Lichfield District Council was last seen functioning in the Lichfield area in the run up to local and parliamentary elections in May 2015. It was reported missing to Staffordshire Police after it failed to attend the annual meeting with Bromford Housing Association on February 28.

Meeting Room
Full Council meeting with Bromford Housing Association

Former Council leader Cllr. Mike Wilcox said:

‘I have been concerned about the Council’s erratic behaviour for some time, it’s not the first time that it’s gone missing. Like any loving parent I’ve ranted and raved when it’s gone AWOL but it makes no difference. I’ve tried emailing and making appeals on local and social media, but nothing.’

Equally concerned is Lichfield Chain Gang chairman Cllr. Sir Kenneth Dodd, he said:

‘I was only going to one civic event this year in my council tax payers’ chauffeur driven limousine, imagine my disappointment when the Council snubbed the event. It is with huge regret and a heavy heart that my one and only civic event of the year has had to be cancelled.’

Sir Kenneth Dodd
Cllr. Sir Kenneth Dodd: ‘Is it me?’

Cllr. Dodd added that he still hoped to raise some money for Free Spirit charity by raffling off prizes that had already been donated.

‘I’m literally flogging a dead horse,’ he exclaimed.
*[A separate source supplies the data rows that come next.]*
/-- A scalar instruction of fixed latency, clear to execute. -/
theorem sca_done {s : State} {h : Head} {k : Kind} {srcs : List Src} {c : Issue} {w : Nat} {r : W64 × Nat}
    {body : Issue → Body} (hc : Clear s h k srcs c) (hp : Plain c) (hb : body c = scaBody s c h w fun _ => r) :
    Gives (issue s h k srcs body) (ScaDone s c h w r) := by
  obtain ⟨hth, hmr, -⟩ := hc.thread
  by_cases hx : c.exec = 0
  · have hbody : body c = .done s [] := by rw [hb]; simp [scaBody, hx]
    refine ⟨_, issue_done hc hbody hth hp.ends hp.live, ?_⟩
    refine ⟨fun _ h => absurd hx h, fun _ _ _ => rfl, rfl, rfl, ⟨?_, fun m' hm' => rfl⟩, ⟨?_, ?_⟩, ?_⟩
    · simp [hx, hmr, w64]
    · simp [hx]
    · intro th hne; simp only [thread?_commit, advance_thread?_ne c _ _ _ th hne]
    · exact Quiet.of_eq (quiet_of s s.core s.mem.poison s.focus s.free) rfl rfl rfl rfl rfl rfl rfl
  · have hbody : body c = .done (orFlags (putS s c h r.1) c.th.m r.2) (List.replicate 32 (latchOf w r.1)) := by
      rw [hb]; unfold scaBody; rw [if_neg hx]
    obtain ⟨ms, eo⟩ := orFlags_shape (putS s c h r.1) c.th.m r.2
    have es : ∃ sr os ps, putS s c h r.1 =
        { s with core := { s.core with sreg := sr, ops := os }, mem := { s.mem with poison := ps } } := by
      unfold putS
      split
      · exact ⟨s.core.sreg, s.core.ops, s.mem.poison, rfl⟩
      · exact ⟨_, _, _, rfl⟩
    obtain ⟨sr, os, ps, es⟩ := es
    have ht : (orFlags (putS s c h r.1) c.th.m r.2).thread? c.th = some c.r := by rw [eo, es]; exact hth
    refine ⟨_, issue_done hc hbody ht hp.ends hp.live, ?_⟩
    have hsr : (orFlags (putS s c h r.1) c.th.m r.2).core.sreg = (putS s c h r.1).core.sreg := by rw [eo]
    refine ⟨?_, ?_, ?_, ?_, ⟨?_, ?_⟩, ⟨?_, ?_⟩, ?_⟩
    · intro hk _
      simp only [commit_core, advance_core_sreg, hsr]
      simp [putS, hk, writeS]
    · intro m i hn
      simp only [commit_core, advance_core_sreg, hsr]
      unfold putS
      split
      · rfl
      · next hk =>
        refine Tbl.getD_set_ne _ _ _ _ _ ?_
        intro e
        cases e
        rcases hn with x | x | x | x
        · exact hk x
        · exact hx x
        · exact x rfl
        · exact x rfl
    · simp only [commit_core, advance_core_vreg]; rw [eo, es]
    · simp only [commit_core, advance_core_pred]; rw [eo, es]
    · simp only [member?_commit, advance_member?, orFlags_member, if_true, hx, if_false]
      rw [es]; rfl
    · intro m' hm'
      simp only [member?_commit, advance_member?, orFlags_member, hm', if_false]
      rw [es]; rfl
    · rw [if_neg hx]; simp [latchOf]
    · intro th hne
      simp only [thread?_commit, advance_thread?_ne c _ _ _ th hne]
      rw [eo, es]; rfl
    · refine Quiet.of_eq (quiet_of s s.core ps s.focus s.free) ?_ rfl ?_ ?_ ?_ ?_ ?_ <;>
        simp only [commit_mem, advance_mem, commit_task, advance_task, commit_eng, advance_eng, commit_par, advance_par,
          commit_fab, advance_fab, commit_hub, advance_hub] <;> rw [eo, es]
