/-- R163: the record of a split whose first group stays in it. -/
def Issue.firstPath (c : Issue) (x : Nat) (m : W32) (hold : Option Nat) : ThreadRec :=
  { c.r with mask := m, exited := 0, wait := { c.r.wait with join := heldAt hold x } }

/-- R163, R164: a split has divided in two: its first path stays in it, the second is a split where there is room, else it is
pushed. -/
structure TwoPaths (s t : State) (c : Issue) (mr : MemberRec) (room : Prop) (first second : ThreadRec) : Prop where
  others : t.pathless = s.pathless
  first : t.thread? c.th = some first
  live : room → mr.nextSplit ≠ c.th.split → t.thread? ⟨c.th.m, mr.nextSplit⟩ = some second
  pushed : ¬ room → (t.member? c.th.m).bind (·.stack.head?) = some (mr.nextSplit, second)

section
variable {s : State} {c : Issue} {mr : MemberRec} (hold : Option Nat) (x y : Nat) (m rest : W32)
  (hmr : (mergeBay s c.isl c.core c.mr.bay).member? c.th.m = some mr)
include hmr

theorem divide_divides (h : c.room (mergeBay s c.isl c.core c.mr.bay) ∨ mr.stack.length ≠ 32) :
    ∃ t, divide s c [(x, m), (y, rest)] hold = .ok t ∧ TwoPaths s t c mr (c.room (mergeBay s c.isl c.core c.mr.bay))
      (c.firstPath x m hold) (newPath c.r y rest (heldAt hold y)) := by
  obtain ⟨u, hu, hothers, hlive, hpushed⟩ := divideOne_divides hold (y, rest) hmr h
  refine ⟨u.setThread c.th (c.firstPath x m hold), ?_, hothers.trans (mergeBay_pathless ..), thread?_setThread_self ..,
    fun hroom hne => ?_, hpushed⟩
  · simp only [divide, List.isEmpty_cons, Bool.false_eq_true, if_false, List.foldlM_cons, List.foldlM_nil, bind_pure, hu]
    rfl
  · exact (thread?_setThread_ne _ _ _ _ fun h => hne (congrArg Thread.split h)).trans (hlive hroom)

theorem divide_overflows (hroom : ¬ c.room (mergeBay s c.isl c.core c.mr.bay)) (hfull : mr.stack.length = 32) :
    divide s c [(x, m), (y, rest)] hold = .error rest := by
  simp only [divide, List.isEmpty_cons, Bool.false_eq_true, if_false, List.foldlM_cons, List.foldlM_nil, bind_pure,
    divideOne_overflows hold (y, rest) hmr hroom hfull]

end

/-! ### The link -/

/-- R348: a link changes vector registers, the marks of overtaken operations, and poison. -/
theorem putLink_shape (s : State) {c : Issue} (hgaffer : c.gaffer = false) (link : Option Head) (taken : W32) :
    ∃ vr os ps, putLink s c link taken =
      { s with core := { s.core with vreg := vr, ops := os }, mem := { s.mem with poison := ps } } := by
  cases link with
  | none => exact ⟨_, _, _, rfl⟩
  | some g =>
    simp only [putLink, hgaffer, Bool.false_eq_true, if_false]
    exact putV_shape ..

theorem putLink_leaves (s : State) {c : Issue} (hgaffer : c.gaffer = false) (link : Option Head) (taken : W32) :
    let u := putLink s c link taken
    (∀ th, u.thread? th = s.thread? th) ∧ (∀ m, u.member? m = s.member? m) ∧ u.core.sreg = s.core.sreg ∧
      u.core.pred = s.core.pred ∧ Quiet s u := by
  obtain ⟨vr, os, ps, hshape⟩ := putLink_shape s hgaffer link taken
  dsimp only
  rw [hshape]
  exact ⟨fun _ => rfl, fun _ => rfl, rfl, rfl, quiet_of s _ ps s.focus s.free⟩

theorem putLink_ne (s : State) {c : Issue} (hgaffer : c.gaffer = false) {link : Option Head} (taken : W32) {k : Member}
    {j : Nat} (h : ∀ g, link = some g → g.k = true ∨ k ≠ c.th.m ∨ j ≠ g.d) :
    (putLink s c link taken).core.vreg.getD (k, j) [] = s.core.vreg.getD (k, j) [] := by
  cases link with
  | none => rfl
  | some g =>
    simp only [putLink, hgaffer, Bool.false_eq_true, if_false]
    exact putV_ne _ _ _ _ _ _ _ ((h g rfl).imp_right fun h => h.imp_right fun h => ⟨h, nofun⟩)

theorem putLink_lane (s : State) {c : Issue} (hgaffer : c.gaffer = false) {g : Head} (hk : g.k = false) {l : Nat}
    (hl : l < 32) : vlane (putLink s c (some g) c.exec) c.th.m g.d l =
      if c.exec.getLsbD l then w32 (c.fall - c.tm.hdr.code) else vlane s c.th.m g.d l := by
  have hvals : List.replicate 32 (w64 (c.fall - c.tm.hdr.code)) = lanesOf fun _ => w64 (c.fall - c.tm.hdr.code) := by
    simp [lanesOf]
  have hword : BitVec.setWidth 32 (w64 (c.fall - c.tm.hdr.code)) = w32 (c.fall - c.tm.hdr.code) :=
    BitVec.setWidth_ofNat_of_le (by decide) _
  simp only [putLink, hgaffer, Bool.false_eq_true, if_false]
  rw [hvals, putV_low s c g 1 _ hk l hl, hword]

/-! ### Transfers -/

/-- R352: the address at which a transfer holds a group: JOIN's target. -/
def joinHold (join : Bool) (goal : Nat) : Option Nat := if join then some goal else none

section
variable {s : State} {c : Issue} {join : Bool} {link : Option Head} {target : Nat → Nat}
  (hgaffer : c.gaffer = false) (hhandler : c.r.handler = false)
include hgaffer hhandler

theorem heads_eq : (fun l => if c.exec.getLsbD l then target l else c.fall) = c.heads false target := by
  funext l
  simp only [Issue.heads, hgaffer, hhandler, Bool.or_self, Bool.false_eq_true, if_false]

/-- R350: a transfer to an address that is no clause. -/
theorem transfer_bad {v : Nat}
    (h : firstBad s c ((groupLanes c.active (c.heads false target)).map (·.1)) = some (v, .bad)) :
    transfer s c ⟨false, join, link⟩ target = .trap .illegalClause (w64 v) := by
  simp only [transfer, hgaffer, hhandler, Bool.or_self, Bool.false_eq_true, if_false, heads_eq hgaffer hhandler, h]
  rfl
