-- ==== Sys2Proof/Machine/RegisterBus.lean ====
section
/-!
DEFINITION. The meanings of the RegisterBus requests (40_register_bus.md).
-/
namespace Sys2Proof.Machine

/-- BUS_WRITE (R90): one write of `v` to register `reg` of device `d`; no precondition. -/
def execBusWrite (d : Device) (reg v : Byte) (s : State) : Host.Outcome State Fault Refusal :=
  .next (submit (requestOf s.cfg (.busWrite d reg v)) none [.busWrite d reg v] s)

/-- BUS_READ (R93): one read of register `reg` of device `d`, whose byte is the completion's response; no precondition. -/
def execBusRead (d : Device) (reg : Byte) (s : State) : Host.Outcome State Fault Refusal :=
  .next (submit (requestOf s.cfg (.busRead d reg)) none [.busRead d reg] s)

end Sys2Proof.Machine
end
Investigating officer Insp Paul Mycock, based at Lichfield’s virtual reality police station, said:

‘If anyone has seen Lichfield District Council, or has any information which they think could help us to find it, I would urge them to contact us as soon as possible.

‘LDC, if you see this appeal, please get in touch to let us know that you are safe and well.’

The Local Government Boundary Commission was already considering to proposals to reduce the number of district councillors from 47 to 13 to reflect the pathetic extent of councillor engagement in representing their constituents.

FiveSpiresLive has not attempted to contact anyone for comment.